The only thing Bobby Dealy could offer me that morning was the arrest of a demented old guy who had been attacking children with syringes, which admittedly was a good story—especially because the man was a defrocked Catholic priest—but the victims were spread all over the city, which meant a lot of legwork, and I was due to spend the afternoon in the Malaysian bank. So I passed on that one and the paper put a young Puerto Rican woman on it who was going to be as good as anybody in about three years. I didn't mind; I had the retired Coney Island nail-pounder story set for the next
day, and I wanted to talk to the guys at the demolition company that handled the job at 537 East Eleventh. The firm, as I remembered from the file Caroline had shown me, was called Jack-E Demolition Co., and I found it way out in Queens, not far from Shea Stadium, on one of those avenues where the sidewalks are gone and the trees are cut off halfway up, where smashed cars and disemboweled trucks are everywhere and guys in jumpsuits with axle grease on their hands drive eighty-thousand-dollar BMWs and big dogs sleep in little sheds with a pile of chain in the dirt out front and the NO PARKING signs note that THIS ABSOLUTELY MEANS YOU. Jack-E Demolition Co. was a dirt lot filled with cranes and yellow bulldozers pocked with rust and, in the back, a trailer that served as the office. A lot of these places do some kind of illegal business—stolen cars, often—and I was wondering how pleased the management would be to answer my questions, but McGuire, the foreman, a man in his fifties with a dried trickle of tobacco juice on his chin, laughed as soon as I introduced myself.

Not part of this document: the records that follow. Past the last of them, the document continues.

/-- Every command checks its causes in R212's order. -/
theorem exec_reports (i : Instr) : Reports (exec i s) (reportedFault i s) := by
  rw [reportedFault_eq]
  cases i with
  | dmaFrame fv =>
    exact issuedBy_reports hf rfl (reports_advance (by rw [completeAtBoundary_eq, dmaWriteFrame_eq]; exact hf))
  | init d tk =>
    refine issuedBy_reports hf rfl (require_reports hf ?_ (reports_advance hf))
    cases hd : s.drv <;> simp [faultApplies, opOf, hd]
  | xc16 f => exact transcoder_reports hf (.inl ⟨rfl, rfl⟩)
  | xc24 f => exact transcoder_reports hf (.inr (.inl ⟨rfl, rfl⟩))
  | xc32 f => exact transcoder_reports hf (.inr (.inr (.inl ⟨rfl, rfl⟩)))
  | xcuns f => exact transcoder_reports hf (.inr (.inr (.inr ⟨rfl, rfl⟩)))
  | sel => exact plainCommand_reports hf rfl rfl (reports_advance hf)
  | cinv =>
    refine streamingCommand_reports hf rfl nofun nofun (source_reports hf (by simp [faultApplies, opOf]) fun h => ?_)
    split
    · exact reports_advance hf
    · exact reports_advance ((invalidateHalf_fault h s).trans hf)
  | updall =>
    refine plainCommand_reports hf rfl rfl ?_
    split <;> exact reports_advance hf
  | iret => exact plainCommand_reports hf rfl rfl (reports_next hf)
  | alloc16 =>
    refine streamingCommand_reports hf rfl nofun nofun (require_reports hf (by simp [faultApplies, opOf]) ?_)
    have hkeep := (allocateMore_fault 16 [] s).trans hf
    split
    next u hall =>
      rw [hall] at hkeep
      exact reports_advance hkeep
    next got u hall =>
      rw [hall] at hkeep
      exact reports_advance hkeep
  | swap =>
    exact streamingCommand_reports hf rfl nofun nofun (require_reports hf (by simp [faultApplies, opOf])
      (require_reports hf (by simp [faultApplies, opOf]) (reports_advance hf)))
  | fwd =>
    refine plainCommand_reports hf rfl rfl ?_
    split
    · exact reports_advance hf
    · exact reports_advance (by rw [forwardFrom_frame]; exact hf)
  | csd => exact plainCommand_reports hf rfl rfl (reports_advance hf)
  | cse => exact plainCommand_reports hf rfl rfl (reports_advance hf)

end

end Sys2Proof.Machine

namespace Sys2Proof.Proofs

open Sys2Proof.Machine Sys2Proof.Safety

/-- Settles O13: each command checks its causes in R212's order; causes 2 and 3 belong to different commands. -/
theorem firstApplicableFaultIsReported : Obligations.FirstApplicableFaultIsReported := by
  refine ⟨fun i s t hf h => exec_reports hf i t h, fun i s ⟨h2, h3⟩ => ?_⟩
  simp only [faultApplies, Bool.and_eq_true, decide_eq_true_eq] at h2 h3
  exact h2.1.2 h3.2

end Sys2Proof.Proofs
end

section
/-! PROOFS. What a fault changes, and which commands fault in a run (60_exceptions.md R210, R211). -/

namespace Sys2Proof.Machine

open Sys2Proof.Safety

/-- A command that faults writes the record and nothing else (60_exceptions.md R211). -/
theorem exec_faulted {i : Instr} {s t : State} (hf : s.fault = .none) (h : exec i s = .next t) (ht : t.fault ≠ .none) :
    t = faultedWith (reportedFault i s) i s := by
  rcases exec_cases h with hx | hx
  · rw [← exec_reports hf i t h]
    exact (hx.eq hf).2
  · obtain ⟨-, hkeep, -⟩ := hx.keeps
    exact absurd (hkeep.trans hf) ht

/-- The record names the issuing agent (10_state.md R27). -/
theorem faultedWith_of_actor {a : Agent} {c : FaultCode} {i : Instr} {s : State} (ha : s.actor = a) :
    faultedWith c i s = { s with fault := c, fagent := some a, fword := encodeWord i } := by
  subst ha
  rfl

/-- A step that faults is the command or the illegal word that its agent had next, and beyond the record it changes what starting
the step changes (R211). -/
theorem step_faulted {s t : State} (h : step s = .next t) (ht : t.fault ≠ .none) :
    ∃ (a : Agent) (u : State), enabled a s = true ∧ chooseAgent s = some (a, u) ∧ ChoiceOnly s u ∧
      (a = .isr → s.inIsr = true) ∧
      t = { stepStart a u with fault := t.fault, fagent := some a, fword := t.fword } ∧
      ∃ c, nextCommand a s = some c ∧
        ((∃ i, decode c = .ok i ∧ t.fault = reportedFault i (stepStart a u)) ∨
         (∃ e, decode c = .error e ∧ t.fault = .illegalCommand)) := by
  obtain ⟨a, u, he, hch, hu, hstep⟩ := step_cases h
  have hnone := stepStart_fault he hu
  have hact : (stepStart a u).actor = a := stepStart_actor hu
  rcases hstep with ⟨rfl, -, rfl⟩ | ⟨hin, c, hc, hx⟩
  · exact absurd hnone ht
  · refine ⟨a, u, he, hch, hu, hin, ?_⟩
    rw [nextCommand_stepStart hu] at hc
    rcases hx with ⟨i, hd, hx⟩ | ⟨e, hd, rfl⟩
    · rw [exec_faulted hnone hx ht, faultedWith_of_actor hact]
      exact ⟨rfl, c, hc, .inl ⟨i, hd, rfl⟩⟩
    · rw [raiseFault_of_actor hnone hact]
      exact ⟨rfl, c, hc, .inr ⟨e, hd, rfl⟩⟩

“You're fucking shitting me! Porter Wren, right here? I read every column!” He pumped my hand, and I hoped I would get it back. “Here, here! Sit down.” He rummaged through the mess on his desk and came up with a newspaper from the previous week: MOM BURNED WEDDING DRESS. “About the lady whose daughter got shot? And the wedding dress? Fucking shitting me!”
I asked if he remembered the job in which Simon Crowley's body had been found.
He nodded vigorously, as if the question was somehow an insult. “How can I forget? My son found him, head like a smashed tomato, poor kid threw up.”
I asked if he could explain the demolition procedure.
McGuire nodded. “Yeah, here's what we do. Remember, we're covered by all kinds of regulations and shit. We inspect the building. Maybe there's some old blueprints on file somewhere—half the time, nobody has any plans. Maybe if there was, like, a partial rehab or something twenty years ago, but these buildings are mostly the same. We figure out how it's
going to break apart. Sometimes you take it down floor by floor, especially if there's a lot of steel in the building or the space is tight. You just need room for a chute and a truck to get rid of the rubble. Or if it's not that kind of job, then we're probably knocking it down with a ball on a crane and bulldozers. If it's too big, too high, then you have to use specialized procedures like beam cutting, explosives sometimes, that kind of thing. We don't get into that—that's for the big boys. But this building you're talking about was what? Six stories? No, we'd just look it over, you know, take out the detail if there was any left. Ornamentation on the lintels, anything a little out of the ordinary. Sometimes we might take out the fixtures or doors or something, fireplace mantels, anything that can be salvaged and sold off. Sometimes people like to buy the old radiators. Myself, I hate them, make too much noise. The copper we pull out of the rubble. You got to destroy the walls to get the copper. Sometimes we'll hang on to a banister. Maybe a nice arched window, something, you know, no longer code but someone's going to want it. Then we just put the sidewalk shed up.”